_What you should do:_
Take each line of the entries below that contains "setDreg" and copy it.

_Record extracts:_
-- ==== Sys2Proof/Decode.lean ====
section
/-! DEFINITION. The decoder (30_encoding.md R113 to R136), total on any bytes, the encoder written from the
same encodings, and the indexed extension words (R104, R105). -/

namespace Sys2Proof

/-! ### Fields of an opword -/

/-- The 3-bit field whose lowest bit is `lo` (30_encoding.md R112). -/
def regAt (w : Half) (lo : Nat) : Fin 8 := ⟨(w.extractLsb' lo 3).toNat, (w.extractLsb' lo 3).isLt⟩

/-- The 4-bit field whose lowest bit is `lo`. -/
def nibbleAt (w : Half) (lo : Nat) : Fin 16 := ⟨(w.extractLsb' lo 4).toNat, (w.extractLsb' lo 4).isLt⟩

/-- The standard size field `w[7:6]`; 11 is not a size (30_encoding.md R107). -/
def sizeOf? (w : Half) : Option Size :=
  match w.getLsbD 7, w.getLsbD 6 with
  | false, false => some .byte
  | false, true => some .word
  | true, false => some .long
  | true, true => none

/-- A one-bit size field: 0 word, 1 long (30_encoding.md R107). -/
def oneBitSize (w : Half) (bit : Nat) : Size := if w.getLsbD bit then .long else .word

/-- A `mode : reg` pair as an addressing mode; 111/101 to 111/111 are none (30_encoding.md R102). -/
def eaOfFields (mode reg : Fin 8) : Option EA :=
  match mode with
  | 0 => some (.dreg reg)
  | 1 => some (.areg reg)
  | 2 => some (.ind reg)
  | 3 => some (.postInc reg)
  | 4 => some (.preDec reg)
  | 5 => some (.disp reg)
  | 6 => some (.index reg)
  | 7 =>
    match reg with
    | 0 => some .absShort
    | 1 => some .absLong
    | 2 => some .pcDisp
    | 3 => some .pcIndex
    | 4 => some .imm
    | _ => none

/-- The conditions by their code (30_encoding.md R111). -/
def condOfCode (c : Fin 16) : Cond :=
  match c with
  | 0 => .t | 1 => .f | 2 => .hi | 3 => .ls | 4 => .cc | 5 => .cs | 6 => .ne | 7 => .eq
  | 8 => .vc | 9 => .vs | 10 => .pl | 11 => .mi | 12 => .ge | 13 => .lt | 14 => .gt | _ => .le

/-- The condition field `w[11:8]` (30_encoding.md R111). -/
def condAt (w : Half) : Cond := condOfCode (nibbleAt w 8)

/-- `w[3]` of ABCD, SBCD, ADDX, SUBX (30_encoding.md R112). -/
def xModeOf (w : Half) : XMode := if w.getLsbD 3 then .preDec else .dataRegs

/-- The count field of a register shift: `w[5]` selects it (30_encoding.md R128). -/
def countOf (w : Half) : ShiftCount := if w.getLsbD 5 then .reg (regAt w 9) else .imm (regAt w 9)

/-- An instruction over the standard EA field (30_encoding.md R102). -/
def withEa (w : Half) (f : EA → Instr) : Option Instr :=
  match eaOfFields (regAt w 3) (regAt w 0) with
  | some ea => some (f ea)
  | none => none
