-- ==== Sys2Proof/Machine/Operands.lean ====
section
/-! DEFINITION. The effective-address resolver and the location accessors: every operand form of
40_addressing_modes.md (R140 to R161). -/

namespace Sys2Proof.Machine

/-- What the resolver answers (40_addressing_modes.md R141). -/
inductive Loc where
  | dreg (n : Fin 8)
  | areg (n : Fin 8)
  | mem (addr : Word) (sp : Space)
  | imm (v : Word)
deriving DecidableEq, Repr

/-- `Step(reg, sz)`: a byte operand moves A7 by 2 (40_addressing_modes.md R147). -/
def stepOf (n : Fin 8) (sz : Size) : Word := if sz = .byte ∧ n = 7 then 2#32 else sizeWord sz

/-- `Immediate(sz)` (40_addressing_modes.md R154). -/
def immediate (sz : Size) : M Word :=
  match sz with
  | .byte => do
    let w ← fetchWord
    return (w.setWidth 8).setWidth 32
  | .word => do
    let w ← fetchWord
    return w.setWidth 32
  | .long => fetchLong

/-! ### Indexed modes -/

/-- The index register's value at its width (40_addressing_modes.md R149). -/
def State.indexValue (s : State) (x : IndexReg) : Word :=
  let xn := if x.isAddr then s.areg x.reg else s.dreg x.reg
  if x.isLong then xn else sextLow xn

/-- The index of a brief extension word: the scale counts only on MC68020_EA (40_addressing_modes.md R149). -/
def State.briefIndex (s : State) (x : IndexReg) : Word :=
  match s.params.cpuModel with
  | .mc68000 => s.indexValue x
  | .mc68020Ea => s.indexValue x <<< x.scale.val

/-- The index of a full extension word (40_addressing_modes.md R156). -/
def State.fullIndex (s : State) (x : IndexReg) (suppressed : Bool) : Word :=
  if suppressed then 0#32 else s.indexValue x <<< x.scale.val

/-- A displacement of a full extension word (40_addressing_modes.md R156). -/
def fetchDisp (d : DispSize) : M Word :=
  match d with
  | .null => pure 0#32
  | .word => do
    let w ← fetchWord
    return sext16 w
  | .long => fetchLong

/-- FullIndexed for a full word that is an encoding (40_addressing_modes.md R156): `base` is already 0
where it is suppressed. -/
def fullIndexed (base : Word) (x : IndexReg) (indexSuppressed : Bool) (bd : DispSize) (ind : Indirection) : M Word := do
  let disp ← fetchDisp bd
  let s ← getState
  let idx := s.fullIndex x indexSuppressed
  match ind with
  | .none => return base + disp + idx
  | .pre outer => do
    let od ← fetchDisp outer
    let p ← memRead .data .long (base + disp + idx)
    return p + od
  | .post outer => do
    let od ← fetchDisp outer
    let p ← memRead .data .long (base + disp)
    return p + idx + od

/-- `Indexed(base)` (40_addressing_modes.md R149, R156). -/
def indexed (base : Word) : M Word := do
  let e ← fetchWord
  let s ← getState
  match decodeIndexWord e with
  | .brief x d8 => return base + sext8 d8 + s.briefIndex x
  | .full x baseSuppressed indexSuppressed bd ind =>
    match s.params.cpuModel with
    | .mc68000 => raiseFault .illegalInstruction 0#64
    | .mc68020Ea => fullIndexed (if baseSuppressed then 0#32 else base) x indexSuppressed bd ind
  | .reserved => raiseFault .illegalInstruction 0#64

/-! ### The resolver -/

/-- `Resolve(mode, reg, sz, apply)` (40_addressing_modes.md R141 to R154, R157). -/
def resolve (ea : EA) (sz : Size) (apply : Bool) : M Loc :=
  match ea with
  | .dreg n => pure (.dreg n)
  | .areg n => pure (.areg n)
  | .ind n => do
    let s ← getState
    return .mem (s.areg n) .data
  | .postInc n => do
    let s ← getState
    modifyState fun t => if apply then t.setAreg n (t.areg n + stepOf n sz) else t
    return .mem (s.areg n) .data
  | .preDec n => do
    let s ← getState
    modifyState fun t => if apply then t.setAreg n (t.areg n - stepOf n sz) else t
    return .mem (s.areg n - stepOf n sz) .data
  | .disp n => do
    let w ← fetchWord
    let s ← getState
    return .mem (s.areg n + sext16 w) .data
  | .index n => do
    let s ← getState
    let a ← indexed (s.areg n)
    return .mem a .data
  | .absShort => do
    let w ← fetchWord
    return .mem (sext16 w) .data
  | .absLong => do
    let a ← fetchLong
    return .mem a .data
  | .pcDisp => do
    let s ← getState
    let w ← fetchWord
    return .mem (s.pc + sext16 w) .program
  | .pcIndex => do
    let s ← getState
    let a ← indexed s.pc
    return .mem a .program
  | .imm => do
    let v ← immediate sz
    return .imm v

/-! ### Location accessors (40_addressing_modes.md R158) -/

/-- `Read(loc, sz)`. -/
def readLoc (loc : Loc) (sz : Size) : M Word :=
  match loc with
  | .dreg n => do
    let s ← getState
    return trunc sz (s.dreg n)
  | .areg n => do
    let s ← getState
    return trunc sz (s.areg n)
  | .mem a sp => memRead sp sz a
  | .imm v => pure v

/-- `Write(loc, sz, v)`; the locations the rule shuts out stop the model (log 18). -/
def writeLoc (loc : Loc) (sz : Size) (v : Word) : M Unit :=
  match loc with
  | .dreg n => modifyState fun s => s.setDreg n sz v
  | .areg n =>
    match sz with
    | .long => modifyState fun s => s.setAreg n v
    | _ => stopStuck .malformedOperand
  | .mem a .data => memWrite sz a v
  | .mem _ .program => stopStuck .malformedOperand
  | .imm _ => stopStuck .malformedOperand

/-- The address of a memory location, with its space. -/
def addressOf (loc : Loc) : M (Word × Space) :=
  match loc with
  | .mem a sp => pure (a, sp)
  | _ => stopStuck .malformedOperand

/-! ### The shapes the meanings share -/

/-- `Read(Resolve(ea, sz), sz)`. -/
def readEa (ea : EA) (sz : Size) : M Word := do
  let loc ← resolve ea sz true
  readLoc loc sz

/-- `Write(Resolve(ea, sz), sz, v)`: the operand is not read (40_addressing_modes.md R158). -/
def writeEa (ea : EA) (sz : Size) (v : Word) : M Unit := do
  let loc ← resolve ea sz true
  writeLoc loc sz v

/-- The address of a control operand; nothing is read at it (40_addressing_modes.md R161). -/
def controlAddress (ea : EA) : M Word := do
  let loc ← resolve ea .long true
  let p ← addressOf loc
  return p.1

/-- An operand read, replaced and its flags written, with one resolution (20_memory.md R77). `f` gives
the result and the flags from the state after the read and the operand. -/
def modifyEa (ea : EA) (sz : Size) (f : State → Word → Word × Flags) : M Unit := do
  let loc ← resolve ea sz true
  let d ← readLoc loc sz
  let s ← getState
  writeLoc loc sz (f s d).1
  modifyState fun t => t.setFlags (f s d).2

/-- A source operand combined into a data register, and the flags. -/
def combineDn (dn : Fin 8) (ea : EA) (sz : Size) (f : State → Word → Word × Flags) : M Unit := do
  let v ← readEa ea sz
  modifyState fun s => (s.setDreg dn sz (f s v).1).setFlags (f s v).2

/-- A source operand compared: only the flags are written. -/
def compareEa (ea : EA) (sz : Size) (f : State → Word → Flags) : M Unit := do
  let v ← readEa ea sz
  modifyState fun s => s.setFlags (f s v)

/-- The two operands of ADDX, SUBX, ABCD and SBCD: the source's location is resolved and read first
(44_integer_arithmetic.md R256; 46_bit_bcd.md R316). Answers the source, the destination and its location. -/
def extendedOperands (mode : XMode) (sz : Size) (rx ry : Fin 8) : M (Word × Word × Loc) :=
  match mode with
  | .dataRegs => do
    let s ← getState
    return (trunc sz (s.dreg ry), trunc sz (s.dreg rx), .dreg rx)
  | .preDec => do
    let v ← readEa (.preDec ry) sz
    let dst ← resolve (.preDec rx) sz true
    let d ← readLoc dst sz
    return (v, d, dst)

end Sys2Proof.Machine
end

_Final answer:_
  | .dreg n => modifyState fun s => s.setDreg n sz v
  modifyState fun s => (s.setDreg dn sz (f s v).1).setFlags (f s v).2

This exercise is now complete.